# GPUs

This is a quick example of calling CUDA code from q. It’s quite trivial to call out to the code.

To set the scene (and hopefully experts will forgive the simplifications) CUDA is a variant on C that is used to write general-purpose programs that execute on NVIDIA graphics cards. Data is copied to the card, the computation executed, and the results copied back. It is important that

• there is significant computation work to be performed on the card – ideally this entirely dominates the execution time
• there is enough parallelism in the computation to keep the hardware resources of the card/s busy
• that the data set fit in the limited memory of the cards

On to a simple example of a function that takes an array of reals and squares it. Here we use single-precision floating point, however double can be used as well on later-model cards.
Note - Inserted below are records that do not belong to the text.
def FFmt.width (F : FFmt) : Nat := 1 + F.ebits + F.fbits
def FFmt.bias (F : FFmt) : Nat := 2 ^ (F.ebits - 1) - 1
def FFmt.signBit (F : FFmt) : Nat := 2 ^ (F.ebits + F.fbits)
/-- Bits of +∞, of the largest finite value, and of the canonical NaN (R80). -/
def FFmt.inf (F : FFmt) : Nat := (2 ^ F.ebits - 1) * 2 ^ F.fbits
def FFmt.largest (F : FFmt) : Nat := F.inf - 1
def FFmt.nan (F : FFmt) : Nat := F.inf + 2 ^ (F.fbits - 1)
def FFmt.withSign (F : FFmt) (neg : Bool) (mag : Nat) : Nat := if neg then F.signBit + mag else mag
/-- Least exponent of a normal value, and the exponent of the lowest bit of a subnormal. -/
def FFmt.emin (F : FFmt) : Int := 1 - (F.bias : Int)
def FFmt.qmin (F : FFmt) : Int := F.emin - F.fbits

/-- A number read from any format: NaN (signalling or not; NV counts as signalling, R92), infinity, or ±m × 2^e. -/
inductive FVal where
  | nan (sig : Bool)
  | inf (neg : Bool)
  | fin (neg : Bool) (m : Nat) (e : Int)
deriving DecidableEq, Repr

def FVal.isNan : FVal → Bool
  | .nan _ => true
  | _ => false
def FVal.isSig : FVal → Bool
  | .nan s => s
  | _ => false
def FVal.isZero : FVal → Bool
  | .fin _ m _ => m == 0
  | _ => false
def FVal.neg : FVal → Bool
  | .nan _ => false
  | .inf n => n
  | .fin n _ _ => n
def FVal.negate : FVal → FVal
  | .nan s => .nan s
  | .inf n => .inf (!n)
  | .fin n m e => .fin (!n) m e

/-- Whether the bits are a subnormal value. -/
def FFmt.isSub (F : FFmt) (bits : Nat) : Bool :=
  bits / 2 ^ F.fbits % 2 ^ F.ebits == 0 && bits % 2 ^ F.fbits != 0

/-- The value of a code, a subnormal read as a zero of its sign under FTZ (R80, R91). -/
def FFmt.read (F : FFmt) (ftz : Bool) (bits : Nat) : FVal :=
  let neg := bits / F.signBit % 2 == 1
  let ex := bits / 2 ^ F.fbits % 2 ^ F.ebits
  let fr := bits % 2 ^ F.fbits
  if ex = 0 then .fin neg (if ftz then 0 else fr) F.qmin
  else if ex = 2 ^ F.ebits - 1 then
    if fr = 0 then .inf neg else .nan (decide (fr < 2 ^ (F.fbits - 1)))
  else .fin neg (fr + 2 ^ F.fbits) ((ex : Int) - F.bias - F.fbits)

/-- The bits an operand is used as when it is passed on: a flushed subnormal is a zero of its sign (R91). -/
def FFmt.eff (F : FFmt) (ftz : Bool) (bits : Nat) : Nat :=
  let b := bits % 2 ^ F.width
  if ftz && F.isSub b then F.withSign (b / F.signBit % 2 == 1) 0 else b

/-- Round ±(n × 2^e) into a format: bits and flags (R88, R89, R91). Tininess is judged after rounding with an unbounded
exponent, as IEEE 754 defines it. DEDUCED (log 21). -/
def FFmt.round (F : FFmt) (mode : RMode) (ftz neg : Bool) (n : Nat) (e : Int) (sticky : Bool) : Nat × NFlags :=
  if n = 0 && !sticky then (F.withSign neg 0, 0)
  else
    let lead : Int := (bitLen n : Int) - 1 + e
    let q : Int := max lead F.emin - F.fbits
    let r := roundInt mode neg n e q sticky
    let mag := (q - F.qmin).toNat * 2 ^ F.fbits + r.1
    if F.inf ≤ mag then
      let big : Bool :=
        match mode with
        | .rne | .rna => true
        | .rup => !neg
        | .rdn => neg
        | .rtz => false
      (F.withSign neg (if big then F.inf else F.largest), flOF ||| flNX)
    else
      let tiny : Bool := r.2 && decide (lead < F.emin) &&
        decide ((roundInt mode neg n e (lead - F.fbits) sticky).1 < 2 ^ (F.fbits + (F.emin - lead).toNat))
      if ftz && decide (0 < mag) && decide (mag < 2 ^ F.fbits) then (F.withSign neg 0, flUF ||| flNX)
      else (F.withSign neg mag, flagIf r.2 flNX ||| flagIf tiny flUF)

/-- Round the ratio num / den (den > 0). -/
def FFmt.roundRatio (F : FFmt) (mode : RMode) (ftz neg : Bool) (num den : Nat) (e : Int) : Nat × NFlags :=
  let k := 80 + bitLen den - bitLen num
  let n := num * 2 ^ k
  F.round mode ftz neg (n / den) (e - k) (n % den != 0)

/-- A value rounded into a format, NaN as the canonical NaN, infinity as infinity (R81, R92). -/
def FFmt.ofVal (F : FFmt) (mode : RMode) (ftz : Bool) (v : FVal) : Nat × NFlags :=
  match v with
  | .nan s => (F.nan, flagIf s flINV)
  | .inf n => (F.withSign n F.inf, 0)
  | .fin n m e => F.round mode ftz n m e false

/-! ### Arithmetic (R81, R130 to R133) -/

/-- Exact sum of two finite values as sign, magnitude, exponent. -/
def addFin (n1 : Bool) (m1 : Nat) (e1 : Int) (n2 : Bool) (m2 : Nat) (e2 : Int) : Int × Int :=
  let e := min e1 e2
  let a : Int := (m1 * 2 ^ (e1 - e).toNat : Nat)
  let b : Int := (m2 * 2 ^ (e2 - e).toNat : Nat)
  ((if n1 then -a else a) + (if n2 then -b else b), e)

/-- Rounded sum of two values neither of which is NaN; an exact zero sum takes the sign of R81. -/
def FFmt.addVal (F : FFmt) (mode : RMode) (ftz : Bool) (x y : FVal) : Nat × NFlags :=
  match x, y with
  | .nan _, _ => (F.nan, 0)
  | _, .nan _ => (F.nan, 0)
  | .inf a, .inf b => if a = b then (F.withSign a F.inf, 0) else (F.nan, flINV)
  | .inf a, .fin .. => (F.withSign a F.inf, 0)
  | .fin .., .inf b => (F.withSign b F.inf, 0)
  | .fin n1 m1 e1, .fin n2 m2 e2 =>
    let s := addFin n1 m1 e1 n2 m2 e2
    if s.1 = 0 then
      let neg := if m1 = 0 ∧ m2 = 0 ∧ n1 = n2 then n1 else decide (mode = .rdn)
      (F.withSign neg 0, 0)
    else F.round mode ftz (decide (s.1 < 0)) s.1.natAbs s.2 false

/-- The exact product of two values neither of which is NaN; `none` for 0 × ∞. -/
def mulVal (x y : FVal) : Option FVal :=
  match x, y with
  | .fin n1 m1 e1, .fin n2 m2 e2 => some (.fin (n1 != n2) (m1 * m2) (e1 + e2))
  | _, _ => if x.isZero || y.isZero then none else some (.inf (x.neg != y.neg))

def FFmt.add (F : FFmt) (mode : RMode) (ftz : Bool) (a b : Nat) : Nat × NFlags :=
  let x := F.read ftz a
  let y := F.read ftz b
  let inv := flagIf (x.isSig || y.isSig) flINV
  if x.isNan || y.isNan then (F.nan, inv) else F.addVal mode ftz x y

def FFmt.sub (F : FFmt) (mode : RMode) (ftz : Bool) (a b : Nat) : Nat × NFlags :=
  let x := F.read ftz a
  let y := F.read ftz b
  let inv := flagIf (x.isSig || y.isSig) flINV
  if x.isNan || y.isNan then (F.nan, inv) else F.addVal mode ftz x y.negate

def FFmt.mul (F : FFmt) (mode : RMode) (ftz : Bool) (a b : Nat) : Nat × NFlags :=
  let x := F.read ftz a
  let y := F.read ftz b
  let inv := flagIf (x.isSig || y.isSig) flINV
  if x.isNan || y.isNan then (F.nan, inv)
  else match mulVal x y with
    | none => (F.nan, flINV)
    | some v => F.ofVal mode ftz v

/-- a × b + c with one rounding (R132). -/
def FFmt.fma (F : FFmt) (mode : RMode) (ftz : Bool) (a b c : Nat) : Nat × NFlags :=
  let x := F.read ftz a
  let y := F.read ftz b
  let z := F.read ftz c
  let inv := flagIf (x.isSig || y.isSig || z.isSig) flINV
  if x.isNan || y.isNan then (F.nan, inv)
  else match mulVal x y with
    | none => (F.nan, flINV)
    | some p => if z.isNan then (F.nan, inv) else F.addVal mode ftz p z

/-- Numeric order of two codes that are not NaN: both zeros equal. -/
def FFmt.key (F : FFmt) (b : Nat) : Int :=
  let mag : Int := (b % F.signBit : Nat)
  if b / F.signBit % 2 == 1 then -mag else mag
/-- Order with −0 below +0 (R131). -/
def FFmt.okey (F : FFmt) (b : Nat) : Int :=
  let mag : Int := (b % F.signBit : Nat)
  if b / F.signBit % 2 == 1 then -mag - 1 else mag

/-- FMIN and FMAX (R131). -/
def FFmt.minmax (F : FFmt) (isMax ftz : Bool) (a b : Nat) : Nat × NFlags :=
  let x := F.read ftz a
  let y := F.read ftz b
  let inv := flagIf (x.isSig || y.isSig) flINV
  let ea := F.eff ftz a
  let eb := F.eff ftz b
  if x.isNan && y.isNan then (F.nan, inv)
  else if x.isNan then (eb, inv)
  else if y.isNan then (ea, inv)
  else
    let lower := decide (F.okey ea ≤ F.okey eb)
    (if lower != isMax then ea else eb, inv)

/-- FABS, FNEG, FCPYS: the sign of a non-NaN operand set to `sgn` (R131). -/
def FFmt.setSign (F : FFmt) (ftz : Bool) (a : Nat) (sgn : Bool → Bool) : Nat × NFlags :=
  let x := F.read ftz a
  let ea := F.eff ftz a
  if x.isNan then (F.nan, flagIf x.isSig flINV)
  else (F.withSign (sgn (ea / F.signBit % 2 == 1)) (ea % F.signBit), 0)

/-- FCLASS (R131). -/
def FFmt.classMask (F : FFmt) (ftz : Bool) (a : Nat) : Nat :=
  match F.read ftz a with
  | .nan s => if s then 2 ^ 8 else 2 ^ 9
  | .inf n => if n then 2 ^ 0 else 2 ^ 7
  | .fin n m _ =>
    if m = 0 then (if n then 2 ^ 3 else 2 ^ 4)
    else if m < 2 ^ F.fbits then (if n then 2 ^ 2 else 2 ^ 5)
    else (if n then 2 ^ 1 else 2 ^ 6)

/-- The outcome of a float condition and its INV flag (R123). -/
def FFmt.cmp (F : FFmt) (c : FCond) (ftz : Bool) (a b : Nat) : Bool × NFlags :=
  let x := F.read ftz a
  let y := F.read ftz b
  if x.isNan || y.isNan then
    let sig := x.isSig || y.isSig
    match c with
    | .eq => (false, flagIf sig flINV)
    | .ne => (true, flagIf sig flINV)
    | .lt => (false, flINV)
    | .le => (false, flINV)
    | .un => (true, flagIf sig flINV)
  else
    let ka := F.key (F.eff ftz a)
    let kb := F.key (F.eff ftz b)
    match c with
    | .eq => (decide (ka = kb), 0)
    | .ne => (decide (ka ≠ kb), 0)
    | .lt => (decide (ka < kb), 0)
    | .le => (decide (ka ≤ kb), 0)
    | .un => (false, 0)

/-! ### Tapered formats (R82 to R84) -/

/-- A tapered format: n bits, es exponent bits, and the exponent of maxpos. -/
structure TFmt where
  n : Nat
  es : Nat
  maxExp : Nat
deriving DecidableEq, Repr

def fmtT8 : TFmt := ⟨8, 1, 12⟩
def fmtT6 : TFmt := ⟨6, 0, 4⟩

/-- Length of the run of bits equal to `b` from bit `i − 1` of `v` down. -/
def runLen (b : Bool) (v : Nat) : Nat → Nat
  | 0 => 0
  | i + 1 => if (v / 2 ^ i % 2 == 1) = b then 1 + runLen b v i else 0

def TFmt.nv (T : TFmt) : Nat := 2 ^ (T.n - 1)
def TFmt.maxCode (T : TFmt) : Nat := 2 ^ (T.n - 1) - 1
def TFmt.negCode (T : TFmt) (neg : Bool) (c : Nat) : Nat := if neg then (2 ^ T.n - c) % 2 ^ T.n else c

/-- Decode (R82): NV reads as a signalling NaN, since it sets INV wherever it is read (R92). -/
def TFmt.read (T : TFmt) (bits : Nat) : FVal :=
  let code := bits % 2 ^ T.n
  if code = 0 then .fin false 0 0
  else if code = T.nv then .nan true
  else
    let s := decide (2 ^ (T.n - 1) ≤ code)
    let b := T.negCode s code % 2 ^ (T.n - 1)
    let top := b / 2 ^ (T.n - 2) % 2 == 1
    let k := runLen top b (T.n - 1)
    let rg : Int := if top then (k : Int) - 1 else -(k : Int)
    let r := T.n - 2 - k
    let rest := b % 2 ^ r
    let m := r - T.es
    let e := if T.es ≤ r then rest / 2 ^ m else rest
    let f := rest % 2 ^ m
    .fin s (2 ^ m + f) (rg * 2 ^ T.es + e - m)

/-- EncodeTapered of ±(n × 2^e) (+ sticky): code, whether it clamped, and the flags (R84). -/
def TFmt.encode (T : TFmt) (neg : Bool) (n : Nat) (e : Int) (sticky : Bool) : Nat × Bool × NFlags :=
  if n = 0 && !sticky then (0, false, 0)
  else
    let L := bitLen n
    let lead : Int := (L : Int) - 1 + e
    let pow2 := decide (n = 2 ^ (L - 1)) && !sticky
    if (T.maxExp : Int) ≤ lead then
      let ex := decide (lead = T.maxExp) && pow2
      (T.negCode neg T.maxCode, !ex, flagIf (!ex) flNX)
    else if lead < -(T.maxExp : Int) then (T.negCode neg 1, true, flNX)
    else if decide (lead = -(T.maxExp : Int)) && pow2 then (T.negCode neg 1, false, 0)
    else
      let rg : Int := lead / 2 ^ T.es
      let ev := (lead - rg * 2 ^ T.es).toNat
      let reg := if 0 ≤ rg then (2 ^ (rg.toNat + 1) - 1) * 2 else 1
      let regLen := if 0 ≤ rg then rg.toNat + 2 else (-rg).toNat + 1
      let str := (reg * 2 ^ T.es + ev) * 2 ^ (L - 1) + n % 2 ^ (L - 1)
      let len := regLen + T.es + (L - 1)
      let r := roundInt .rne false str 0 ((len : Int) - (T.n - 1 : Nat)) sticky
      let c := min (max r.1 1) T.maxCode
      (T.negCode neg c, false, flagIf r.2 flNX)

/-- EncodeTapered of any value (R84, R92), a tapered one among them, of which R92 gives no row: DESIGN CHOICE (log 102). -/
def TFmt.ofVal (T : TFmt) (v : FVal) : Nat × NFlags :=
  match v with
  | .nan _ | .inf _ => (T.nv, flINV)
  | .fin n m e => let r := T.encode n m e false; (r.1, r.2.2)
Here is the annotated code:

// Include the cuda header and the k.h interface.
#include <cuda.h>
#include"k.h"

// Export the function we will load into kdb+
extern "C" K gpu_square(K x);

// Define the "Kernel" that executes on the CUDA device in parallel
__global__ void square_array(float *a, int N) {
int idx = blockIdx.x * blockDim.x + threadIdx.x;
if (idx<N)
a[idx] = a[idx] * a[idx];
}

// A function to use from kdb+ to square a vector of reals by
// - allocating space on the graphics card
// - copying the data over from the K object
// - doing the work
// - copy back and overwrite the K object data
K gpu_square(K x) {
// Pointers to host & device arrays
float *host_memory = (float*) &(kF(x)[0]), *device_memory;

// Allocate memory on the device for the data and copy it to the GPU
size_t size = xn * sizeof(float);
cudaMalloc((void **)&device_memory, size);
cudaMemcpy(device_memory, host_memory, size, cudaMemcpyHostToDevice);

// Do the computaton on the card
int block_size = 4;
int n_blocks = xn/block_size + (xn%block_size == 0 ? 0:1);
square_array <<< n_blocks, block_size >>> (device_memory, xn);

// Copy back the data, overwriting the input,
// free the memory we allocated on the graphics card
cudaMemcpy(host_memory, device_memory, size, cudaMemcpyDeviceToHost);
cudaFree(device_memory);
return 0;
}

// Then we use the function from kdb+ like this:
$cat test.q square:cudalib 2:(gpu_square;1) numbers: "e"$til 10
square[numbers]
numbers
\\

// And here's a sample execution 64-bit Linux with an NVIDIA GTX 8800:
\$ q test.q
KDB+ 2.4 2008.09.02 Copyright (C) 1993-2008 Kx Systems
l64/ ...

0 1 4 9 16 25 36 49 64 81e


To give a feel for real use-cases, a Libor Monte-Carlo portfolio computation runs in about 26 seconds on a single core of an x86 machine, and in 0.2 seconds on the graphics card. Some companies are releasing commercial code, such as swaption volatility calculations, as libraries that use GPUs under the covers.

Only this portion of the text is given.